### Input data
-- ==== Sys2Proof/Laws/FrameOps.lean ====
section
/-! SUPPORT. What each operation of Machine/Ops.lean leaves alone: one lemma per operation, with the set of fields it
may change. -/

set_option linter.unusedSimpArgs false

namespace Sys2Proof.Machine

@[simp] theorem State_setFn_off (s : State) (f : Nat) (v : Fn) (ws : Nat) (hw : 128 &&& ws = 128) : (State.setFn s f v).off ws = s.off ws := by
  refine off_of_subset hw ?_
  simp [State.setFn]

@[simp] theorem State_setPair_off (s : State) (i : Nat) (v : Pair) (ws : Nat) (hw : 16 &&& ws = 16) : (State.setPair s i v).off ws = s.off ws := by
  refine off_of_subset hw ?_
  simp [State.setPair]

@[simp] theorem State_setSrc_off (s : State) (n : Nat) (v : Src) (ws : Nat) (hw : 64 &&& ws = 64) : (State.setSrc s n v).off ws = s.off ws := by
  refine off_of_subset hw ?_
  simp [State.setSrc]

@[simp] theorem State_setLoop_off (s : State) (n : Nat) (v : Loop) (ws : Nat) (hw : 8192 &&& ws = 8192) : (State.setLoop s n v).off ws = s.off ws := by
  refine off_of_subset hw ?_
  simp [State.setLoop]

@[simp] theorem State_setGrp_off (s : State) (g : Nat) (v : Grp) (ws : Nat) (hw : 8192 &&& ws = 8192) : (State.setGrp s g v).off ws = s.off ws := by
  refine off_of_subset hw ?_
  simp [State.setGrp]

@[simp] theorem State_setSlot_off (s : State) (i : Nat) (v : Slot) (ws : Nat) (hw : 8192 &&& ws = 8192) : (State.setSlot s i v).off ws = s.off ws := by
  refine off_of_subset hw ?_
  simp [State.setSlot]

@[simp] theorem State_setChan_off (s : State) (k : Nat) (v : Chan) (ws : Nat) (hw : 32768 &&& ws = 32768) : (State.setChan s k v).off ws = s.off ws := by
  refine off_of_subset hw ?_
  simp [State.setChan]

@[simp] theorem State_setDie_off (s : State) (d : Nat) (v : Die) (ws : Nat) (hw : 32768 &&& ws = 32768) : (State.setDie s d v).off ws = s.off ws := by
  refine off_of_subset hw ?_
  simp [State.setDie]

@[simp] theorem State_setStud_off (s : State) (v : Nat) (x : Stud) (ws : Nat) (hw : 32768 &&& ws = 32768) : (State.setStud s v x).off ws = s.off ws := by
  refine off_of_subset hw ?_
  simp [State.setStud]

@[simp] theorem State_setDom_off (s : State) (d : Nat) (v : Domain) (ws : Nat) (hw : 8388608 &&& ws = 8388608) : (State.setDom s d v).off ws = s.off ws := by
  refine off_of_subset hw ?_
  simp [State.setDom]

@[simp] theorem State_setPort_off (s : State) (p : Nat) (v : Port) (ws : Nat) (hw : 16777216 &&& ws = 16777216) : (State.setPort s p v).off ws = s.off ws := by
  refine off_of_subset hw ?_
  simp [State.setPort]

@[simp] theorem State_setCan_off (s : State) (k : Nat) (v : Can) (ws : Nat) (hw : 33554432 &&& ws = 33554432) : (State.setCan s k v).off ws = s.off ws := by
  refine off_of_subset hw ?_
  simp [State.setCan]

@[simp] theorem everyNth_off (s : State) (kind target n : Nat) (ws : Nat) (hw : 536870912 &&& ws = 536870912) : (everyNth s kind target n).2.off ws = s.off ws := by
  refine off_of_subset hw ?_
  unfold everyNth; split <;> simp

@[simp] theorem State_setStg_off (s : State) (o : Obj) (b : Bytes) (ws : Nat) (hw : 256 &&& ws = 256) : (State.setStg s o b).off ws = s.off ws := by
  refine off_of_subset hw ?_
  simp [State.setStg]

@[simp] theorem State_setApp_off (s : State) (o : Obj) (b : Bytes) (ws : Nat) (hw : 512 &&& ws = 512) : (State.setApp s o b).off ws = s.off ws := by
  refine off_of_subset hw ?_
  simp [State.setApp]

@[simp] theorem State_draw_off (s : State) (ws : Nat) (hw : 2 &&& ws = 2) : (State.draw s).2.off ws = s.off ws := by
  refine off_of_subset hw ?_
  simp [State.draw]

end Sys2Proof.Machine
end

### The task
The listing above should be returned in full, exactly as shown.

### Written solution
-- ==== Sys2Proof/Laws/FrameOps.lean ====
section
/-! SUPPORT. What each operation of Machine/Ops.lean leaves alone: one lemma per operation, with the set of fields it
may change. -/

set_option linter.unusedSimpArgs false

namespace Sys2Proof.Machine

@[simp] theorem State_setFn_off (s : State) (f : Nat) (v : Fn) (ws : Nat) (hw : 128 &&& ws = 128) : (State.setFn s f v).off ws = s.off ws := by
  refine off_of_subset hw ?_
  simp [State.setFn]

@[simp] theorem State_setPair_off (s : State) (i : Nat) (v : Pair) (ws : Nat) (hw : 16 &&& ws = 16) : (State.setPair s i v).off ws = s.off ws := by
  refine off_of_subset hw ?_
  simp [State.setPair]

@[simp] theorem State_setSrc_off (s : State) (n : Nat) (v : Src) (ws : Nat) (hw : 64 &&& ws = 64) : (State.setSrc s n v).off ws = s.off ws := by
  refine off_of_subset hw ?_
  simp [State.setSrc]

@[simp] theorem State_setLoop_off (s : State) (n : Nat) (v : Loop) (ws : Nat) (hw : 8192 &&& ws = 8192) : (State.setLoop s n v).off ws = s.off ws := by
  refine off_of_subset hw ?_
  simp [State.setLoop]

@[simp] theorem State_setGrp_off (s : State) (g : Nat) (v : Grp) (ws : Nat) (hw : 8192 &&& ws = 8192) : (State.setGrp s g v).off ws = s.off ws := by
  refine off_of_subset hw ?_
  simp [State.setGrp]

@[simp] theorem State_setSlot_off (s : State) (i : Nat) (v : Slot) (ws : Nat) (hw : 8192 &&& ws = 8192) : (State.setSlot s i v).off ws = s.off ws := by
  refine off_of_subset hw ?_
  simp [State.setSlot]

@[simp] theorem State_setChan_off (s : State) (k : Nat) (v : Chan) (ws : Nat) (hw : 32768 &&& ws = 32768) : (State.setChan s k v).off ws = s.off ws := by
  refine off_of_subset hw ?_
  simp [State.setChan]

@[simp] theorem State_setDie_off (s : State) (d : Nat) (v : Die) (ws : Nat) (hw : 32768 &&& ws = 32768) : (State.setDie s d v).off ws = s.off ws := by
  refine off_of_subset hw ?_
  simp [State.setDie]

@[simp] theorem State_setStud_off (s : State) (v : Nat) (x : Stud) (ws : Nat) (hw : 32768 &&& ws = 32768) : (State.setStud s v x).off ws = s.off ws := by
  refine off_of_subset hw ?_
  simp [State.setStud]

@[simp] theorem State_setDom_off (s : State) (d : Nat) (v : Domain) (ws : Nat) (hw : 8388608 &&& ws = 8388608) : (State.setDom s d v).off ws = s.off ws := by
  refine off_of_subset hw ?_
  simp [State.setDom]

@[simp] theorem State_setPort_off (s : State) (p : Nat) (v : Port) (ws : Nat) (hw : 16777216 &&& ws = 16777216) : (State.setPort s p v).off ws = s.off ws := by
  refine off_of_subset hw ?_
  simp [State.setPort]

@[simp] theorem State_setCan_off (s : State) (k : Nat) (v : Can) (ws : Nat) (hw : 33554432 &&& ws = 33554432) : (State.setCan s k v).off ws = s.off ws := by
  refine off_of_subset hw ?_
  simp [State.setCan]

@[simp] theorem everyNth_off (s : State) (kind target n : Nat) (ws : Nat) (hw : 536870912 &&& ws = 536870912) : (everyNth s kind target n).2.off ws = s.off ws := by
  refine off_of_subset hw ?_
  unfold everyNth; split <;> simp

@[simp] theorem State_setStg_off (s : State) (o : Obj) (b : Bytes) (ws : Nat) (hw : 256 &&& ws = 256) : (State.setStg s o b).off ws = s.off ws := by
  refine off_of_subset hw ?_
  simp [State.setStg]

@[simp] theorem State_setApp_off (s : State) (o : Obj) (b : Bytes) (ws : Nat) (hw : 512 &&& ws = 512) : (State.setApp s o b).off ws = s.off ws := by
  refine off_of_subset hw ?_
  simp [State.setApp]

@[simp] theorem State_draw_off (s : State) (ws : Nat) (hw : 2 &&& ws = 2) : (State.draw s).2.off ws = s.off ws := by
  refine off_of_subset hw ?_
  simp [State.draw]

end Sys2Proof.Machine
end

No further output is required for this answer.